You can also get SIM only contracts on 30 day deals – these are a great option for those who want all the benefits of a monthly phone contract without the commitment.
What is the difference between SIM only and a Pay as You Go SIM?
With a Pay as You Go SIM, the user has to ‘top-up’ the phone with credit whenever they run low. Although some Pay as You Go deals offer bundles of minutes, texts and data, you’re usually charged per minute, text or MB and this is deducted from the credit that’s available on your phone. Pay as You Go can be quite expensive for regular phone users – especially those who like to browse on their phone.

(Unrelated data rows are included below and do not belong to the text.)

/-- The pipe a restarting thread takes: its own while that is active, else the spare standing in for it, else the lowest active pipe
(R171, R186). -/
def State.restartPipe (s : State) (t p : Nat) : Nat :=
  let act := s.fget F.cirrusStatus_PIPE_ACTIVE t
  if bitAt act p then p
  else if s.fget F.pipeStatus_ROLE t 8 = 2 ∧ s.fget F.pipeStatus_STANDIN t 8 = p then 8
  else ((List.range 9).find? (fun k => bitAt act k)).getD p

/-- An abandoned thread re-enters stage 0 after its wait (R171, R184): a relocation's, a reload's when it has ended, a block reset's when the tile
is out of it. A restart whose entry is no longer one goes to the exception path. -/
def execThreadRestart (t fid : Nat) (s : State) : Host.Outcome State Fault Refusal :=
  .next (match s.pkt t fid with
    | none => s
    | some k => match k.stage with
      | .restart why =>
        let e := phvEntry k.phv
        let s := if why = 2 then { s with te := { s.te with busy := [] } } else s
        if (why = 3 ∧ s.cirrus.act.isSome = true) ∨ (s.pipe t).stopped = true ∨ s.regionHeld e = true then s
        else if s.hz = false ∧ s.isEntry e = false then s.excPkt t fid k 0x020D
        else s.setPkt t fid (some { k with stage := .running, thread := freshThread (s.restartPipe t k.thread.pipe) e k.phv })
      | _ => s)

/-! ## The exception queue (R175) -/

/-- The reason class of a code (R193). -/
def reasonClass (r : Nat) : Nat := min 3 (r / 256 - 1)

/-- A packet of the exception queue is dropped with DROP_EXC. [log: DEDUCED 68] -/
def State.excDrop (s : State) (t fid : Nat) : State := (s.bump .cntExcDrop t).killFrame t fid 0x0508

/-- A released packet enters the exception queue, or is dropped (R175). -/
def State.excEnqueue (s : State) (t : Nat) (x : ExcItem) : State :=
  if s.flag F.excRing_EN t x.cls = false ∨ 1024 ≤ (s.pipe t).exc.length then s.excDrop t x.fid
  else s.setPipe t { s.pipe t with exc := (s.pipe t).exc ++ [x] }

/-- The queue without the first packet of a class. -/
def dropExc (l : List ExcItem) (c : Nat) : List ExcItem :=
  match l with
  | [] => []
  | x :: r => if x.cls = c then r else x :: dropExc r c

/-- What the punt unit hands a packet receive ring for a packet of the exception queue (R175, R394). [log: DEDUCED 63] -/
def State.excRx (s : State) (t : Nat) (x : ExcItem) : RxItem :=
  let f := s.frame t x.fid
  { frame := f.data, pmeta := x.phv.take 64, iport := f.m.iport, iclass := f.m.iclass, tile := t, reason := x.reason,
    arrivalNs := f.m.arrivalNs, seq := x.seq, haloTag := leNat (bytesAt x.phv 504 8) }

/-- The punt unit takes the head packet of a class (R175, R394): dropped when the class is off or its ring is not ACTIVE, delivered when the
ring has an entry and the frame is whole, else it waits. [log: DEDUCED 68] -/
def execExcQueueDeliver (t c : Nat) (s : State) : Host.Outcome State Fault Refusal :=
  .next (match (s.pipe t).exc.find? (fun x => decide (x.cls = c)) with
    | none => s
    | some x =>
      let f := s.frame t x.fid
      let out (s : State) : State := s.setPipe t { s.pipe t with exc := dropExc (s.pipe t).exc c }
      let r := s.fget F.excRing_RING t c
      if f.dead.isSome then out s
      else if s.flag F.excRing_EN t c = false ∨ s.ringState r ≠ 1 ∨ s.ringTypeOf r ≠ 2 then (out s).excDrop t x.fid
      else if f.done = false then s
      else
        let w := s.rxWrite r (s.excRx t x)
        if w.1 then (out w.2).endRef t x.fid else w.2)

/-! ## Control-store words (R178, R197) -/

/-- The tile rewrites a faulty word (R178). -/
def execCsWordRewrite (t a : Nat) (s : State) : Host.Outcome State Fault Refusal :=
  .next (s.setPipe t { s.pipe t with csErr := tset (s.pipe t).csErr a 0 0 })

/-- CS_RD_CTL (R197): with GO the word and its marks are copied; ignored while BUSY. `ecc` tells that the read corrects an error. -/
def State.csRead (s : State) (t : Nat) (v : Word) (ecc : Bool) : State :=
  let s1 := s.wr .csRdCtl (v &&& 0x7FFF#32) t
  if bitAt v.toNat 31 = false then s1
  else if s.flag F.csRdStatus_BUSY t then s1
  else
    let a := v.toNat % 32768
    let w := (s.csWord a).toNat
    let err := ecc || decide (tget (s.pipe t).csErr a 0 = 1)
    let s2 := forN 18 (fun i s => s.wr .csRdData (BitVec.ofNat 32 (w >>> (32 * i))) t i) s1
    let s3 := ((s2.wr .csRdMark (BitVec.ofNat 32 (s.marks a)) t).fset F.csRdStatus_BUSY 1 t).fset F.csRdStatus_ECC_FIXED (b2n err) t
    if err then (s3.setPipe t { s3.pipe t with csErr := tset (s3.pipe t).csErr a 0 1 }).report (srcCirrus t) 0x02 (csAddr t 0xF a) else s3
def execCsRead (t : Nat) (v : Word) (ecc : Bool) (s : State) : Host.Outcome State Fault Refusal :=
  .next (s.when (s.tileOn t) (fun s => s.csRead t (v ||| 0x80000000#32) ecc))

/-- The read completes (R197). -/
def execCsReadDone (t : Nat) (s : State) : Host.Outcome State Fault Refusal := .next (s.fset F.csRdStatus_BUSY 0 t)

/-! ## Images (R179–R185) -/

/-- The number of set bits. -/
def popcount (v n : Nat) : Nat := ((List.range n).filter (bitAt v)).length

/-- The length an image's header gives, signature block included (R179, R180). -/
def imgLength (d : List Byte) : Nat :=
  let h (k : Nat) : Nat := leNat (bytesAt d k 2)
  64 + 2 * (h 18 + h 20) + 512 * popcount (h 22) 16 + 16 * (popcount (h 24) 16 + popcount (h 26) 16) + 72 * h 14 + sigLen

/-- The set bits of a mask with their rank. -/
def ranked (v n : Nat) : List (Nat × Nat) := ((List.range n).filter (bitAt v)).zipIdx

/-- An image with its parts in place (R179). -/
def imgParts (d : List Byte) : Image :=
  let h (k : Nat) : Nat := leNat (bytesAt d k 2)
  let base := decide (byteAt d 6 = 1)
  let ents := (List.range (h 18)).map (fun i => h (64 + 2 * i))
  let o1 := 64 + 2 * h 18
  let calls := (List.range (h 20)).map (fun i => h (o1 + 2 * i))
  let o2 := o1 + 2 * h 20
  let tabs := ranked (h 22) 16
  let o3 := o2 + 512 * tabs.length
  let profs := ranked (h 24 + h 26 * 65536) 32
  let o4 := o3 + 16 * profs.length
  { base := base, id := leNat (bytesAt d 8 4), svn := h 12, entries := ents, callable := calls
    dtab := tabs.flatMap (fun x => (List.range 256).map (fun k => (256 * x.1 + k, BitVec.ofNat 16 (h (o2 + 512 * x.2 + 2 * k)))))
    kprof := profs.map (fun x => (x.1 + (if base then 0 else 32), BitVec.ofNat 128 (leNat (bytesAt d (o3 + 16 * x.2) 16))))
    words := (List.range (h 14)).map (fun i => BitVec.ofNat 576 (leNat (bytesAt d (o4 + 72 * i) 72)))
    first := h 16, digest := Config.shake256 (d.take (d.length - sigLen)) 32 }

/-- The header check of step 1 (R180). -/
def imgHeaderOk (d : List Byte) (len : Nat) : Bool :=
  decide (64 + sigLen ≤ d.length) && decide (leNat (bytesAt d 0 4) = 0x52434746) && decide (leNat (bytesAt d 4 2) = 1) &&
    (decide (byteAt d 6 = 1) || decide (byteAt d 6 = 2)) && decide (len = imgLength d)

/-- The structure check of step 4 (R180). -/
def imgStructOk (x : Image) (mask : Nat) : Bool :=
  let lo := if x.base then 0 else 0x6000
  let hi := if x.base then 0x6000 else 0x8000
  let inR (a : Nat) : Bool := decide (lo ≤ a) && decide (a < hi)
  decide (x.first = lo) && decide (x.first + x.words.length ≤ hi) && x.entries.all inR && x.callable.all inR &&
    x.dtab.all (fun e => !e.2.getLsbD 15 || inR (e.2.toNat % 32768)) &&
    (if x.base then decide (mask / 256 = 0) else decide (mask % 256 = 0)) && (x.base || x.callable.isEmpty)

SIM only contracts don’t require you to top up – you pay a monthly regular payment by direct debit and your tariff allowance is renewed each month. They work in the same way as a regular phone contract, although there is no handset included.
What is the difference between 30 Day SIM only and 12 Month SIM only?

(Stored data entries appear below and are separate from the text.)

/-- Squall accepts the next message (R506): SEQ, PEND, tag, capture, reactions, the count toward retirement. [log: DEDUCED 148] -/
def execSquallAccept (s : State) : Host.Outcome State Fault Refusal :=
  .next (match s.nextMsg with
    | none => s
    | some m =>
      let seq := s.squall.seq
      let s1 := ({ s with squall := { s.squall with
        flight := dropMsg s.squall.flight m, seq := (seq + 1) % 65536, lastSrc := m.source } }).setPend m.source
      if s.conseq m then s1.bump .cntConseq
      else
        let a := s.actions m
        ((s1.capture m (msgWord m seq (reactionOf m a) false)).react m a).countAct m)

/-- FIRST_CTL.REARM (R507). -/
def State.rearm (s : State) (v : Nat) : State :=
  if bitAt v 0 then (s.fset F.sqStatus_FIRST_VALID 0).fset F.sqStatus_OVERFLOW 0 else s
def execFirstRearm (s : State) : Host.Outcome State Fault Refusal := .next (s.rearm 1)

/-- The root PLL locks again (R515): Squall leaves the on-die oscillator, and a Dawn that waits may go on. [log: DEDUCED 155] -/
def execRootPllRelock (s : State) : Host.Outcome State Fault Refusal :=
  .next { s.fset F.sqStatus_OSC_FALLBACK 0 with boot := { s.boot with rootLocked := true } }

end Sys2Proof.Machine
end

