-- ==== Sys2Proof/Machine/Dispatch.lean ====
section
/-!
DEFINITION. The meaning of each command: one arm per constructor, each a direct call.
-/

namespace Sys2Proof.Machine
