/-- From R363, R379, R403 and R405: a function-level reset, its end, and a moderated vector. -/
def Obligations.FunctionReset : Prop :=
  ∀ (s : State) (f : FnIx) (r : RingIx),
    (∃ u, exec (.functionLevelReset f) s = .next u ∧ u.flag F.fnStatus_FLR_BUSY f = true ∧ u.host.mem = s.host.mem ∧
      (s.ringOwnerOf r = f → u.ringState r = 0 ∧ u.ringH r = 0 ∧ u.ringT r = 0 ∧ u.rdw .ringBase r = s.rdw .ringBase r ∧
        u.ringOwnerOf r = f ∧ u.ringSize r = s.ringSize r ∧ (u.ring r).fetched = [] ∧ (u.ring r).started = []) ∧
      (s.ringOwnerOf r ≠ f → u.rd .ringStatus r = s.rd .ringStatus r ∧ u.rd .ringHead r = s.rd .ringHead r ∧ u.rd .ringCtl r = s.rd .ringCtl r) ∧
      (∀ n : ChIx, (s.chOwned f n = true → u.fget F.chStatus_STATE n = 0) ∧ (s.chOwned f n = false → u.rd .chStatus n = s.rd .chStatus n)) ∧
      (∀ g : Fin 256, (s.fget F.grpCtl_OWNER g = f → u.flag F.grpCtl_USER_EN g = false) ∧ u.fget F.grpCtl_OWNER g = s.fget F.grpCtl_OWNER g) ∧
      u.tm = s.tm) ∧
    (s.flag F.fnStatus_FLR_BUSY f = false → exec (.flrComplete f) s = .next s) ∧
    (s.flag F.fnStatus_FLR_BUSY f = true → ∃ u, exec (.flrComplete f) s = .next u ∧ u.flag F.fnStatus_FLR_BUSY f = false ∧
      u.flag F.fnStatus_FROZEN f = false ∧ u.rdw .violAddr f = 0 ∧ u.rd .violCnt f = 0 ∧ OnlyRegs [.fnStatus, .violCnt] s u ∧ u.host = s.host) ∧
    ((s.ring r).flips = 0 ∨ s.flag F.ringIrq_EN r = false → exec (.msixModerationExpire r) s = .next s) ∧
    ((s.ring r).flips ≠ 0 → s.flag F.ringIrq_EN r = true → s.blocked (s.ringOwnerOf r) = false →
      s.fget F.ringIrq_VECTOR r < vectorsOf (s.ringOwnerOf r) →
      (let o := s.ringOwnerOf r
       let vec := s.fget F.ringIrq_VECTOR r
       ((s.rd .msixTable o (4 * vec + 3)).getLsbD 0 = false → ∃ u, exec (.msixModerationExpire r) s = .next u ∧
         u.host.msix = s.host.msix ++ [(o, vec)] ∧ (u.ring r).flips = 0 ∧ OnlyRegs [] s u) ∧
       ((s.rd .msixTable o (4 * vec + 3)).getLsbD 0 = true → ∃ u, exec (.msixModerationExpire r) s = .next u ∧
         u.host.msix = s.host.msix ∧ (u.rd .msixPba o (vec / 32)).getLsbD (vec % 32) = true ∧ (u.ring r).flips = 0)))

With a 12 month SIM only plan, you will need to sign a contract committing to pay the set amount each month for 12 months. Most networks offer 12 month SIM only plans at a reduced price as a reward for choosing to be with that network for 12 months.
However, with a 30 day SIM only, there is no contract – meaning that you can cancel or change your plan at any time without needing to pay a fee. 30 day SIM only contracts also tend to have more lenient credit checks, meaning that they’re a great option for people looking to build their credit rating in order to get a regular contract.
Which networks offer SIM Only Deals?
Almost all of the main UK networks offer a range of 30 day and 12 month SIM only deals, including EE, Three, Vodafone, O2, BT Mobile, Virgin Mobile, Tesco Mobile, TPO, iD, and Mobile by Sainsbury’s.
What are the benefits of SIM only?
One of the main benefits of SIM only is that it’s cheap – there’s no need to cover the cost of a new handset. They’re also great for people who don’t want to be tied into a long contract or don’t want to commit to a contract at all. Because 30 day SIM only contracts don’t require a strict credit check, they’re also beneficial to people who have poor credit and want a phone contract.
So, now you know all about SIM only contracts! If it seems like something you would benefit from, we’re sure you’ll find a great deal – there are loads to choose from!